*** Opening Working data ***
-- ==== Sys2Proof/Laws/Dispatch.lean ====
section
/-! SUPPORT. Sys2Proof/Laws/Dispatch.lean: each command runs its own meaning. -/

namespace Sys2Proof.Machine

variable (s : State)
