-- ==== Sys2Proof/Laws/KeepsUnits.lean ====
section
/-! SUPPORT. Sys2Proof/Laws/KeepsUnits.lean: that the matrix, stream, router, collective and scalar operations keep the form of the state. -/

namespace Sys2Proof.Machine

/-! ### Numerics -/

theorem State.readRecord_keeps (s : State) (c off requester : Nat) : Keeps s (State.readRecord s c off requester).2 := by
  unfold State.readRecord
  repeat' first
    | with_reducible exact Keeps.refl _
    | (with_reducible apply Keeps.trans ?_ (State.ctxRead_keeps ..))
    | dsimp only
    | split

theorem State.foldInto_keeps (s : State) (c : Nat) (off : Nat) (requester : Nat) (f : Nat → Option Nat) : Keeps s (State.foldInto s c off requester f).2 := by
  unfold State.foldInto
  repeat' first
    | with_reducible exact Keeps.refl _
    | (with_reducible apply Keeps.trans ?_ (State.ctxUpdate_keeps ..))
    | (with_reducible apply Keeps.trans ?_ (Keeps.of_pair (State.ctxUpdate_keeps ..) ?_); rotate_right; (with_reducible assumption))
    | intro _
    | dsimp only
    | split

theorem State.outerOf_keeps (s : State) (c : Nat) (rec : Option Nat) (requester : Nat) : Keeps s (State.outerOf s c rec requester).2 := by
  unfold State.outerOf
  repeat' first
    | with_reducible exact Keeps.refl _
    | (with_reducible apply Keeps.trans ?_ (Keeps.of_pair (State.readRecord_keeps ..) ?_); rotate_right; (with_reducible assumption))
    | split

theorem State.beginWrite_keeps (s : State) (c : Nat) (rec : Option Nat) (k : Nat) (requester : Nat) : Keeps s (State.beginWrite s c rec k requester).2 := by
  unfold State.beginWrite
  repeat' first
    | with_reducible exact Keeps.refl _
    | (with_reducible apply Keeps.trans ?_ (State.foldInto_keeps ..))
    | (with_reducible apply Keeps.trans ?_ (Keeps.of_pair (State.foldInto_keeps ..) ?_); rotate_right; (with_reducible assumption))
    | intro _
    | dsimp only
    | split

theorem State.countTile_keeps (s : State) (c : Nat) (rec : Option Nat) (planned : Bool) (amax : FVal) (t : TileOut) (requester : Nat) : Keeps s (State.countTile s c rec planned amax t requester) := by
  unfold State.countTile
  repeat' first
    | with_reducible exact Keeps.refl _
    | (with_reducible apply Keeps.trans ?_ (State.bump_keeps ..))
    | (with_reducible apply Keeps.trans ?_ (State.foldInto_keeps ..))
    | (with_reducible apply Keeps.trans ?_ (Keeps.of_pair (State.foldInto_keeps ..) ?_); rotate_right; (with_reducible assumption))
    | intro _
    | dsimp only
    | split

/-! ### Facet -/

theorem State.setFacet_keeps (s : State) (f : Nat) (x : Facet) : Keeps s (State.setFacet s f x) := by
  unfold State.setFacet
  repeat' first
    | with_reducible exact Keeps.refl _
    | (with_reducible apply Keeps.trans ?_ (State.setFacets_keeps ..))

theorem State.setThread_keeps (s : State) (f t : Nat) (th : Thread) : Keeps s (State.setThread s f t th) := by
  unfold State.setThread
  repeat' first
    | with_reducible exact Keeps.refl _
    | (with_reducible apply Keeps.trans ?_ (State.setFacet_keeps ..))

theorem State.issueNext_keeps (s : State) (f : Nat) (t : Nat) : Keeps s (State.issueNext s f t) := by
  unfold State.issueNext
  all_goals try with_reducible apply Keeps.trans ?_ (Keeps.lit _)
  all_goals repeat' first
    | with_reducible exact Keeps.refl _
    | with_reducible exact Keeps.lit _
    | (with_reducible apply Keeps.trans ?_ (State.setThread_keeps ..))
    | (with_reducible apply Keeps.trans ?_ (State.setItem_keeps ?_); rotate_right; (with_reducible assumption))
    | dsimp only
    | split
  all_goals try with_reducible apply Keeps.trans ?_ (Keeps.lit _)
  all_goals repeat' first
    | with_reducible exact Keeps.refl _
    | with_reducible exact Keeps.lit _
    | (with_reducible apply Keeps.trans ?_ (State.setThread_keeps ..))
    | (with_reducible apply Keeps.trans ?_ (State.setItem_keeps ?_); rotate_right; (with_reducible assumption))
    | dsimp only
    | split

theorem execThreadIssueNext_keeps (facet thread : Nat) (s : State) : KeepsRes s (execThreadIssueNext facet thread s) := by
  unfold execThreadIssueNext
  repeat' first
    | with_reducible exact Keeps.refl _
    | (with_reducible apply Keeps.trans ?_ (State.issueNext_keeps ..))
    | with_reducible apply KeepsRes.next

theorem State.zeroFacet_keeps (s : State) (f : Nat) : Keeps s (State.zeroFacet s f) := by
  unfold State.zeroFacet
  all_goals try with_reducible apply Keeps.trans ?_ (Keeps.lit _)
  all_goals repeat' first
    | with_reducible exact Keeps.refl _
    | with_reducible exact Keeps.lit _
    | (with_reducible apply Keeps.trans ?_ (State.bump_keeps ..))
    | (with_reducible apply Keeps.trans ?_ (State.fmZero_keeps ..))
    | (with_reducible apply Keeps.trans ?_ (State.setFacet_keeps ..))
    | dsimp only
    | split
  all_goals try with_reducible apply Keeps.trans ?_ (Keeps.lit _)
  all_goals repeat' first
    | with_reducible exact Keeps.refl _
    | with_reducible exact Keeps.lit _
    | (with_reducible apply Keeps.trans ?_ (State.bump_keeps ..))
    | (with_reducible apply Keeps.trans ?_ (State.fmZero_keeps ..))
    | (with_reducible apply Keeps.trans ?_ (State.setFacet_keeps ..))
    | dsimp only
    | split

theorem execFacetZeroDone_keeps (facet : Nat) (s : State) : KeepsRes s (execFacetZeroDone facet s) := by
  unfold execFacetZeroDone
  repeat' first
    | with_reducible exact Keeps.refl _
    | (with_reducible apply Keeps.trans ?_ (State.zeroFacet_keeps ..))
    | with_reducible apply KeepsRes.next
    | split

theorem execThreadWake_keeps (facet thread : Nat) (s : State) : KeepsRes s (execThreadWake facet thread s) := by
  unfold execThreadWake
  repeat' first
    | with_reducible exact Keeps.refl _
    | (with_reducible apply Keeps.trans ?_ (State.setThread_keeps ..))
    | with_reducible apply KeepsRes.next
    | split

theorem State.arrive_keeps (s : State) (f t : Nat) : Keeps s (State.arrive s f t) := by
  unfold State.arrive
  repeat' first
    | with_reducible exact Keeps.refl _
    | (with_reducible apply Keeps.trans ?_ (State.setThread_keeps ..))
    | split

theorem State.switchOut_keeps (s : State) (f t : Nat) (w : Wait) : Keeps s (State.switchOut s f t w) := by
  unfold State.switchOut
  repeat' first
    | with_reducible exact Keeps.refl _
    | (with_reducible apply Keeps.trans ?_ (State.bump_keeps ..))
    | (with_reducible apply Keeps.trans ?_ (State.setThread_keeps ..))
    | split

theorem State.tileReady_keeps (s : State) (f n : Nat) : Keeps s (State.tileReady s f n) := by
  unfold State.tileReady
  repeat' first
    | with_reducible exact Keeps.refl _
    | (with_reducible apply Keeps.trans ?_ (State.arrive_keeps ..))
    | (with_reducible apply Keeps.foldl _ _ _ ?_)
    | intro _
    | split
*** Closing Working data ***
### What to do
Reply with nothing but a number. State how many lines in the records hold the word "Option".

### Task answer
4